«Записки сумасшедших». Независимый проект Дмитрия Крымова.
Режиссер Дмитрий Крымов, сценография Дмитрия Крымова и Петра Вознесенского
Ничто в премьерных показах «Записок сумасшедших» не напоминает привычный материальный мир театра. Нет ни расклеенных афиш, ни театрального здания, ни даже нахоженного культурного пространства для создания спектакля. Один лишь адрес в жутковатой промзоне. Топографические переклички при этом символичны: единственный трамвай, который везет на окраину Риги, туда, где придумали ставить спектакль Дмитрий Крымов и команда продюсеров, собирает зрителей на оживленном перекрестке у Латвийского национального театра.
Привыкший к большим сценам Дмитрий Крымов просто забирает театр с собой и создает его там, где его никогда не было. Легкость перехода от статуса мэтра к создателю независимого театра на коленке обнаруживает и подлинность театрального бытия, и едва брезжившую миссионерско-подвижническую линию его художественных поисков. Да, мы в ангаре. На промышленной территории. В соседнем ангаре строительная техника, а в этом… Вот в этом — театр, почему бы и нет. И материальное само подстраивается к метафизическому: в день спектакля у ангара вдруг укатывают свежий асфальт — аж подошвы прилипают. Дорога к театру (или дорога к храму), если он настоящий, выстилается сама собой.
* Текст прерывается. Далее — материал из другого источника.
theorem hostWriteChar_of_not_fails {s : State} (b : Byte) (h : s.nextTurn.fails = false) :
    s.hostWriteChar b = .ok () { s.takeTurn with output := s.output ++ [b] } := by
  simp [State.hostWriteChar, h]

theorem hostFlush_ok {s t : State} {u : Unit} (h : s.hostFlush = .ok u t) : SameCore s t ∧ t.output = s.output := by
  unfold State.hostFlush at h
  split at h
  · cases h
  · cases h
    exact ⟨sameCore_takeTurn s, rfl⟩

theorem hostFlush_failed {s t : State} (h : s.hostFlush = .failed t) : SameCore s t ∧ t.output = s.output := by
  unfold State.hostFlush at h
  split at h
  · cases h
    exact ⟨sameCore_takeTurn s, rfl⟩
  · cases h

theorem hostFlush_of_not_fails {s : State} (h : s.nextTurn.fails = false) : s.hostFlush = .ok () s.takeTurn := by
  simp [State.hostFlush, h]

theorem hostWriteAll_ok {bs : List Byte} {s t : State} {u : Unit} (h : s.hostWriteAll bs = .ok u t) :
    SameCore s t ∧ t.output = s.output ++ bs := by
  induction bs generalizing s with
  | nil =>
    cases h
    exact ⟨.refl _, by simp⟩
  | cons b bs ih =>
    unfold State.hostWriteAll at h
    split at h
    · cases h
    · next hw =>
      have h1 := hostWriteChar_ok hw
      have h2 := ih h
      exact ⟨h1.1.trans h2.1, by simp [h2.2, h1.2]⟩

/-- What was written before the failure stands (R162). -/
theorem hostWriteAll_failed {bs : List Byte} {s t : State} (h : s.hostWriteAll bs = .failed t) :
    SameCore s t ∧ s.output <+: t.output := by
  induction bs generalizing s with
  | nil => cases h
  | cons b bs ih =>
    unfold State.hostWriteAll at h
    split at h
    · next hw =>
      cases h
      have h1 := hostWriteChar_failed hw
      exact ⟨h1.1, by rw [h1.2]⟩
    · next hw =>
      have h1 := hostWriteChar_ok hw
      have h2 := ih h
      exact ⟨h1.1.trans h2.1, List.IsPrefix.trans ⟨[b], h1.2.symm⟩ h2.2⟩

/-- The output stream does not meet the host's turns. -/
theorem takeTurns_output_update (s : State) (n : Nat) (o : List Byte) :
    State.takeTurn^[n] { s with output := o } = { State.takeTurn^[n] s with output := o } := by
  induction n generalizing s with
  | zero => rfl
  | succ n ih => exact ih s.takeTurn

theorem takeTurns_regs_update (s : State) (n : Nat) (f : RegFile) :
    State.takeTurn^[n] { s with regs := f } = { State.takeTurn^[n] s with regs := f } := by
  induction n generalizing s with
  | zero => rfl
  | succ n ih => exact ih s.takeTurn

/-- The state after a reliable host has been given the characters `out` one by one. -/
def State.wrote (s : State) (out : List Byte) : State :=
  { State.takeTurn^[out.length] s with output := s.output ++ out }

theorem wrote_nil (s : State) : s.wrote [] = s := by simp [State.wrote]

theorem sameCore_wrote (s : State) (out : List Byte) : SameCore s (s.wrote out) :=
  have h := sameCore_takeTurns s out.length
  ⟨h.regs, h.pc, h.cond, h.ir, h.mem, h.runState, h.faultCause, h.faultIr, h.faultAddr, h.phase, h.cfg, h.draws⟩

@[simp] theorem wrote_output (s : State) (out : List Byte) : (s.wrote out).output = s.output ++ out := rfl

@[simp] theorem wrote_mem (s : State) (out : List Byte) : (s.wrote out).mem = s.mem := (sameCore_wrote s out).mem

theorem wrote_wrote (s : State) (out out' : List Byte) : (s.wrote out).wrote out' = s.wrote (out ++ out') := by
  simp only [State.wrote, takeTurns_output_update, List.length_append, List.append_assoc]
  rw [Nat.add_comm, Function.iterate_add_apply]

@[simp] theorem wrote_schedule (s : State) (out : List Byte) : (s.wrote out).schedule = s.schedule.drop out.length :=
  takeTurns_schedule s out.length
Тонкий намек в названии выстраивает литературный ряд и контекст: спектакль располагается где-то между «Записками сумасшедшего», «Записками из Мертвого дома» и «Записками из подполья». «Записки охотника» рифмуются хуже, но и они уже были в творческой биографии режиссера. На окраине Риги, а потом в Тбилиси и далее везде Крымов и артисты Чулпан Хаматова и Максим Суханов пишут свои «записки» где-то между тюрьмой, подпольем и дуркой, упаковывая в радость творчества протяженное во времени отчаяние. Оно и в этом вынужденном поселении в ангаре, и в потере творческой свободы, и в специфической «запертости» релокантского существования, и в утрате театра, ролей, постоянного актерского тренинга.
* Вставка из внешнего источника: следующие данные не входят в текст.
theorem decodeWord_formatRB6_str (sr base : Reg) (off : BitVec 6) :
    decodeWord (formatRB6 0x7 sr base off) = .str sr base off := by
  obtain ⟨opcode, hsr, hbase, hoff⟩ := formatRB6_fields 0x7 sr base off
  rw [decodeWord_of_opcode_str opcode, hsr, hbase, hoff]

theorem decodeWord_formatRP9_sti (sr : Reg) (off : BitVec 9) : decodeWord (formatRP9 0xB sr off) = .sti sr off := by
  obtain ⟨opcode, hsr, hoff⟩ := formatRP9_fields 0xB sr off
  rw [decodeWord_of_opcode_sti opcode, hsr, hoff]

end Sys2Proof

namespace Sys2Proof.Machine

/-! ## The end of a store, as statements write it (R143) -/

/-- A `MemWrite` sets the word at its address and leaves every other word and everything but memory alone (R52, R54). -/
theorem State.memWrite_sets_one_word (s : State) (a v : Word) :
    s.memWrite a v = { s with mem := (s.memWrite a v).mem } ∧ (s.memWrite a v).mem.read a = v ∧
      ∀ b, b ≠ a → (s.memWrite a v).mem.read b = s.mem.read b := by
  refine ⟨rfl, ?_, fun b hb => ?_⟩
  · rw [State.memWrite_mem, Memory.read_write, if_pos rfl]
  · rw [State.memWrite_mem, Memory.read_write, if_neg hb]

/-! ## The three instructions, with their addresses as the rules give them (R134) -/

theorem exec_st (sr : Reg) (off : BitVec 9) (s : State) :
    exec (.st sr off) s = .next (s.memWrite (displaced s.pc off) (s.reg sr)) := by
  rw [← State.pcRel9_eq_displaced]; rfl

theorem exec_str (sr base : Reg) (off : BitVec 6) (s : State) :
    exec (.str sr base off) s = .next (s.memWrite (displaced (s.reg base) off) (s.reg sr)) := by
  rw [← State.baseOffset_eq_displaced]; rfl

/-- The pointer read writes no register, so the value stored is what SR held before it. -/
theorem exec_sti_of_ok {s t : State} {sr : Reg} {off : BitVec 9} {p : Word}
    (h : s.memRead (displaced s.pc off) = .ok p t) : exec (.sti sr off) s = .next (t.memWrite p (s.reg sr)) := by
  obtain ⟨-, same, -⟩ := memRead_ok h
  rw [← State.pcRel9_eq_displaced] at h
  simp only [exec, execSti, h, same.reg]

theorem exec_sti_of_failed {s t : State} {sr : Reg} {off : BitVec 9}
    (h : s.memRead (displaced s.pc off) = .failed t) :
    exec (.sti sr off) s = .next (t.afterFault .hostIOFailure) := by
  rw [← State.pcRel9_eq_displaced] at h
  simp only [exec, execSti, h, State.raise_eq_afterFault]

/-! ## The obligations -/

/-- Settles O48: ST is one `MemWrite` at the displaced incremented `pc`. -/
theorem stStoresPcRelative : Obligations.StStoresPcRelative := by
  unfold Obligations.StStoresPcRelative
  intro sr off s
  exact ⟨decodeWord_formatRP9_st sr off, _, exec_st sr off s, s.memWrite_sets_one_word _ _⟩

/-- Settles O49: STI is one `MemWrite` at the pointer, in the state the pointer read leaves; a read of any address but
KBSR leaves the state it found. -/
theorem stiStoresThroughOnePointer : Obligations.StiStoresThroughOnePointer := by
  unfold Obligations.StiStoresThroughOnePointer
  intro sr off s
  refine ⟨decodeWord_formatRP9_sti sr off, fun hne => ?plain, fun p t hok => ?read, fun t hfail => ?failed⟩
  case plain => exact ⟨_, exec_sti_of_ok (memRead_of_ne hne), s.memWrite_sets_one_word _ _⟩
  case read => exact ⟨_, exec_sti_of_ok hok, t.memWrite_sets_one_word p _⟩
  case failed => exact exec_sti_of_failed hfail

/-- Settles O50: STR is one `MemWrite` at the displaced base register. -/
theorem strStoresBasePlusOffset : Obligations.StrStoresBasePlusOffset := by
  unfold Obligations.StrStoresBasePlusOffset
  intro sr base off s
  exact ⟨decodeWord_formatRB6_str sr base off, _, exec_str sr base off s, s.memWrite_sets_one_word _ _⟩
В том, как смоделировано пространство этого спектакля, — обеску-раживающая открытость художника, не желающего прятать всякую неустроенность, и уверенность в преображающей силе умелой театральной игры. В ангаре режиссер создает эффект кинозала: зрительские ряды выстроены амфитеатром, а большущий продольный экран — единственный элемент декорации «Записок сумасшедших».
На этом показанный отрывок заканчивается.